Пешая часть маршрута наиболее утомительна своей протяженностью, набором высоты и тяжестью багажа с надувным плотом в придачу. Каждый раз, преодолевая крутые взлеты тропы, ловишь себя на мысли, что работать носильщиком в Гималаях удел неслабых духом людей. Каких-нибудь шесть часов «прогулки» с рюкзаками, и ты на перевале. За спиной остается Байкал, впереди — широкая долина со множеством карстовых озер и текущими отовсюду ручьями, из которых берет свое начало великая русская река.

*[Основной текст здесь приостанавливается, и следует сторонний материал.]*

-- ==== Sys2Proof/Syntax.lean ====
section
/-! DEFINITION. The commands of the FCU, one constructor per row of spec/opcode_table.json (R72).
A command word has no operand field (R71), so no constructor has an argument; operands come from
registers when the command starts (R75). -/

namespace Sys2Proof

inductive Instr where
  /-- NOP, 0x00000000 (R149). -/
  | nop
  /-- CRC_INIT, 0x00000001 (R102). -/
  | crcInit
  /-- CRC_BYTE, 0x00000002 (R103). -/
  | crcByte
  /-- CRC_BUF, 0x00000003 (R105). -/
  | crcBuf
  /-- CRC_ACC, 0x00000004 (R106). -/
  | crcAcc
  /-- LD_U16, 0x00000010 (R121). -/
  | ldU16
  /-- LD_I16, 0x00000011 (R122). -/
  | ldI16
  /-- LD_F32, 0x00000012 (R123). -/
  | ldF32
  /-- ST_U16, 0x00000018 (R124). -/
  | stU16
  /-- ST_I16, 0x00000019 (R125). -/
  | stI16
  /-- ST_F32, 0x0000001A (R126). -/
  | stF32
  /-- DECODE, 0x00000020 (R141). -/
  | decodeFrame
deriving DecidableEq, Repr

end Sys2Proof
end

Желание дойти до истока Лены не оставляло нас с момента первого появления в этих краях. Каждый раз, задавая вопросы местным жителям об этом заветном месте, мы получали весьма разноречивые ответы. И совсем было отчаялись добиться истины, пока не встретили Владимира Петровича Трапезникова, человека, который не только определил точное местоположение истока, но и впоследствии воздвиг там часовню: строительство ее само по себе было похоже на подвижничество. Обидно было и то, что это событие и все, что с ним связано, нашло отражение лишь на страницах американских журналов, посвященных дикой природе.

В своей верхней части Лена течет (километров 30) по широкой долине, устланной ягелем с редкими островками низкорослого кустарника. Далее река устремляется в узкий каньон с водопадами, прижимами и перекатами. Иногда его вертикальные стены уходят вверх на сотню метров. За тысячи лет река промыла в скалах гроты, попадая в которые чувствуешь себя не слишком уютно. Каньон заканчивается так же внезапно, как и начинается. В этом месте Лена раздвигает берегами тайгу и становится настоящей таежной рекой. Такой она оставалась до конца нашего маршрута длиной в 260 километров.

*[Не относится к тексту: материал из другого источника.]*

-- ==== Sys2Proof/Machine/Crc.lean ====
section
/-! DEFINITION. The CRC-16/MODBUS generator (40_crc.md): the algorithm and the four CRC commands. -/

namespace Sys2Proof.Machine

/-- One of the 8 iterations of R101. -/
def crcShift (c : Half) : Half :=
  if c.getLsbD 0 then (c >>> 1) ^^^ crcPoly else c >>> 1

/-- `n` iterations of R101. -/
def crcShifts : Nat → Half → Half
  | 0, c => c
  | n + 1, c => crcShifts n (crcShift c)

/-- R101: the byte goes into c[7:0], then 8 iterations. -/
def crcStep (c : Half) (b : Byte) : Half := crcShifts 8 (c ^^^ b.setWidth 16)

/-- R100: `crcFold(c, b :: rest) = crcFold(crcStep(c, b), rest)`. -/
def crcFold (c : Half) : List Byte → Half
  | [] => c
  | b :: rest => crcFold (crcStep c b) rest

/-- R100: `crc16(bs) = crcFold(0xFFFF, bs)`. -/
def crc16 (bs : List Byte) : Half := crcFold crcInitial bs

/-- CRC_INIT (R102). -/
def execCrcInit (s : State) : Host.Outcome State Fault Refusal :=
  .next { s with crc := crcInitial }

/-- CRC_BYTE (R103). -/
def execCrcByte (s : State) : Host.Outcome State Fault Refusal :=
  .next { s with crc := crcStep s.crc (operandByte s) }

/-- CRC_BUF (R105). -/
def execCrcBuf (s : State) : Host.Outcome State Fault Refusal :=
  guardRange s (operandOffset s) (operandCount s)
    { s with
      crc := crc16 (fbBytes s (operandOffset s) (operandCount s))
      draws := fbDraws s (operandOffset s) (operandCount s) }

/-- CRC_ACC (R106). -/
def execCrcAcc (s : State) : Host.Outcome State Fault Refusal :=
  guardRange s (operandOffset s) (operandCount s)
    { s with
      crc := crcFold s.crc (fbBytes s (operandOffset s) (operandCount s))
      draws := fbDraws s (operandOffset s) (operandCount s) }

end Sys2Proof.Machine
end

В самом начале маршрута есть непроходимый для нашего плота водопад; здесь проходит граница скальных плит, и река с грохотом падает вниз, поднимая клубы водяной пыли. Пришлось обходить его берегом, перетаскивая и плот, и вещи. Далее прохождение препятствий требует элементарного внимания и слаженных действий экипажа. За всю историю наших походов на плоту не было ни одного случая группового купания. Правда, кое-кто вываливался в семиградусную воду по нескольку раз, но это, кроме непродолжительных и очень веселых спасработ, не создавало никаких сложностей. В некоторых сплавах с сознательными иностранными господами нам без труда удавалось управлять судном с помощью нехитрых команд, но в случае с земляками команды не проходили. Любые приказы, исходящие от кормчих, воспринимались всеми по-разному, часто вызывая бурные дискуссии.

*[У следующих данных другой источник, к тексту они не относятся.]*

-- ==== Sys2Proof/Safety.lean ====
section
/-! DEFINITION. The terms in which claims are made: the invariants of a run, what "VALID = 1" means, the bytes
a command reads said in closed form, and the frame a host builds. -/

namespace Sys2Proof.Machine

/-! ### A safe run -/

/-- "a claim about a host program takes FAULT = 0 at its end as a premise" (R177). -/
def NoFault (s : State) : Prop := s.fault = false

/-- Where an Ok frame lies: inside `FB[0 .. FB_LEN)` (R142, R35). -/
structure ViewInside (s : State) : Prop where
  result_ok : s.result = .ok
  after_header : headerSize ≤ s.fPoff.toNat
  inside : s.fPoff.toNat + s.fLen.toNat + checksumSize ≤ s.fbLen.toNat
  consumed : s.fCons.toNat = headerSize + s.fLen.toNat + checksumSize

/-- What every step keeps: a legal configuration (R7), FB_LEN <= FB_CAP (R32, R39), the canonical form of FB
with no byte outside it (R50), FAULT = 1 exactly when FCAUSE names a cause (R170), PT as R148 classifies
F_TYPE, and an Ok view inside FB. -/
structure State.Inv (s : State) : Prop where
  config_ok : s.config.wellFormed = true
  len_le_cap : s.fbLen.toNat ≤ s.config.fbCap.toNat
  fb_wf : s.fb.wf
  fb_below : s.fb.below s.config.fbCap.toNat
  cause : s.fault = s.fcause.isSome
  pt : s.fPt = isPassthrough s.fType
  view : s.valid = true → ViewInside s

/-- Every byte of FB at `a`, `a + 1`, … that has been written since reset is the one of `bs`. -/
def Agrees (fb : Memory) (a : Nat) (bs : List Byte) : Prop :=
  ∀ (i : Nat) (h : i < bs.length) (b : Byte), fb.read (a + i) = some b → b = bs[i]

/-- Every byte of `bs` has been written to FB at `a`, `a + 1`, …. -/
def Holds (fb : Memory) (a : Nat) (bs : List Byte) : Prop :=
  ∀ (i : Nat) (h : i < bs.length), fb.read (a + i) = some bs[i]

/-- The header of the frame that the F_ registers describe (R76, R34, R35). -/
def shownHeader (s : State) : List Byte :=
  [sync1, sync2, s.fVer, s.fType, s.fSeq] ++ toBytes16 s.fCmd ++ toBytes16 s.fLen

/-- R26: "VALID = 1 therefore means: no byte of FB and not FB_LEN has been changed since the Ok DECODE that
filled the F_ registers": while VALID is 1 the frame lies inside FB and the header and crc bytes in FB are
those the registers show. -/
def ViewSound (s : State) : Prop :=
  s.valid = true →
    ViewInside s ∧
    Agrees s.fb (s.fPoff.toNat - headerSize) (shownHeader s) ∧
    Agrees s.fb (s.fPoff.toNat + s.fLen.toNat) (toBytes16 s.fCrc)

/-! ### The bytes a command reads, in closed form (R199) -/

/-- How many of the `n` bytes at `a` have not been written since reset. -/
def unwritten (fb : Memory) (a n : Nat) : Nat :=
  (List.range n).countP (fun i => (fb.read (a + i)).isNone)

/-- The i-th byte that reading from `a` on gives: the byte written there, else a free byte of its own. -/
def byteRead (fb : Memory) (draws a i : Nat) : Byte :=
  (fb.read (a + i)).getD (Config.freeByte (draws + unwritten fb a i))

/-- The `n` bytes that reading from `a` on gives. -/
def bytesRead (fb : Memory) (draws a n : Nat) : List Byte :=
  (List.range n).map (byteRead fb draws a)

/-- R145: "The FB bytes a DECODE reads": none when the view has fewer than 11 bytes; the two sync bytes when it
has; view[2] to view[8] when both match; the two crc bytes when the result is Ok. What is at an unwritten byte
is what DECODE draws there (assumption 1). -/
inductive DecodeReads (s : State) (a : Nat) : Prop
  | sync (long : 11 ≤ s.fbLen.toNat - s.a0.toNat) (here : s.a0.toNat ≤ a ∧ a < s.a0.toNat + 2)
  | header (long : 11 ≤ s.fbLen.toNat - s.a0.toNat)
      (sync : byteRead s.fb s.draws s.a0.toNat 0 = sync1 ∧ byteRead s.fb s.draws s.a0.toNat 1 = sync2)
      (here : s.a0.toNat + 2 ≤ a ∧ a < s.a0.toNat + 9)
  | crc (len : Half)
      (declared : len = byteRead s.fb s.draws s.a0.toNat 7 ++ byteRead s.fb s.draws s.a0.toNat 8)
      (long : 11 + len.toNat ≤ s.fbLen.toNat - s.a0.toNat)
      (sync : byteRead s.fb s.draws s.a0.toNat 0 = sync1 ∧ byteRead s.fb s.draws s.a0.toNat 1 = sync2)
      (here : s.a0.toNat + 9 + len.toNat ≤ a ∧ a < s.a0.toNat + 11 + len.toNat)

/-! ### The frame a host builds (R76, R80) -/

/-- The bytes the checksum covers: version through the last payload byte (R109, R154). -/
def checkedPart (typ seq : Byte) (cmd : Half) (payload : List Byte) : List Byte :=
  [protocolVersion, typ, seq] ++ toBytes16 cmd ++ toBytes16 (BitVec.ofNat 16 payload.length) ++ payload

/-- The wire frame of R76 with its checksum, big-endian (R80, R108). -/
def wireFrame (typ seq : Byte) (cmd : Half) (payload : List Byte) : List Byte :=
  [sync1, sync2] ++ checkedPart typ seq cmd payload ++ toBytes16 (crc16 (checkedPart typ seq cmd payload))

/-! ### What a step does, for rules about the whole machine -/

/-- The next access of the host. -/
def Next (s : State) (a : Access) (rest : List Access) : Prop := s.pending = a :: rest

/-- The write to CMD that issues a command (R70, R72). -/
def issue (i : Instr) : Access := .regWr 0x00#6 (encode i)

/-- How many bytes from A0 on a command reaches (R171, R104, R141); `none`: it checks no range. -/
def rangeOf (s : State) : Instr → Option Nat
  | .nop => none
  | .crcInit => none
  | .crcByte => none
  | .crcBuf => some s.a1.toNat
  | .crcAcc => some s.a1.toNat
  | .ldU16 => some 2
  | .ldI16 => some 2
  | .ldF32 => some 4
  | .stU16 => some 2
  | .stI16 => some 2
  | .stF32 => some 4
  | .decodeFrame => some 0

/-- The table of fault causes (R171): which access raises which fault in state `s`. "No other access
faults." -/
inductive Raises (s : State) : Access → FaultCause → Prop
  | illegal (v : Word) (h : ∀ i : Instr, v ≠ encode i) : Raises s (.regWr 0x00#6 v) .illegalOp
  | range (i : Instr) (n : Nat) (hn : rangeOf s i = some n) (h : s.fbLen.toNat < s.a0.toNat + n) :
      Raises s (issue i) .range
  | length (v : Word) (h : s.config.fbCap.toNat < v.toNat) : Raises s (.regWr 0x06#6 v) .range

/-- An access that R26 says clears VALID when it is not refused: an accepted buffer write, a store command,
a write to FB_LEN, reset. -/
inductive Changes (s : State) : Access → Prop
  | bufWr (a : Word) (b : Byte) (h : a.toNat < s.config.fbCap.toNat) : Changes s (.bufWr a b)
  | stU16 : Changes s (issue .stU16)
  | stI16 : Changes s (issue .stI16)
  | stF32 : Changes s (issue .stF32)
  | fbLen (v : Word) : Changes s (.regWr 0x06#6 v)
  | reset : Changes s .reset

/-- The accesses of one CRC_BYTE on a given byte: `wr A0, b ; wr CMD, 0x02` (R83). -/
def crcByteAccesses (b : Byte) : List Access := [.regWr 0x02#6 (b.setWidth 32), issue .crcByte]

/-- Run from `s`, the accesses of `p` (R83) end where the command `i` ends at `operands`, the state with the
operand registers written, once its opcode is in CMD. -/
def Pseudo.Performs (p : Pseudo) (i : Instr) (vars : HostVars) (s operands : State) : Prop :=
  ∃ t : State, exec i { operands with cmd := encode i } = .next t ∧
    runLines p.expand ⟨vars, s⟩ = some ⟨vars, t⟩

end Sys2Proof.Machine
end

Лень, наша неотъемлемая национальная черта, явилась безусловным двигателем прогресса в нашем плавании. Лень было сходить в Московский турклуб и взять там лоцию, поэтому пришлось делать ее самим. А так как лень делать записи и пользоваться компасом, пришлось купить диктофон и навигатор GPS (Global Position System) . Сплав хоть и стал приобретать характер компьютерной игры-«бродилки», но зато отпали проблемы с планированием досуга. Мы всегда знали, каково наше отставание от графика и сколько времени займет дорога до следующей стоянки.

На берегах полно дров — не надо ни топора, ни пилы. Как только готов очаг и первый котелок стоит на огне, все бросаются ставить палатки и втаскивать туда спальники, чтобы не отвлекаться потом от ужина и ночных посиделок с байками за жизнь. Что касается нашего рациона, то он во все времена складывался из даров магазина, леса и реки. В магазине покупали основную часть продуктов, лес «спонсировал» нас грибами и ягодами, а на реке мы приобретали навыки рыбной ловли на блесну. В отличие от рек Дальнего Востока, где в путину рыбу можно ловить руками, на Лене требуются определенные навыки и знания. Знания эти накапливались крайне медленно, в основном за счет личного опыта и общения с местными рыбаками. Вскоре стало понятно, что без основательного изучения водной среды нам не обойтись.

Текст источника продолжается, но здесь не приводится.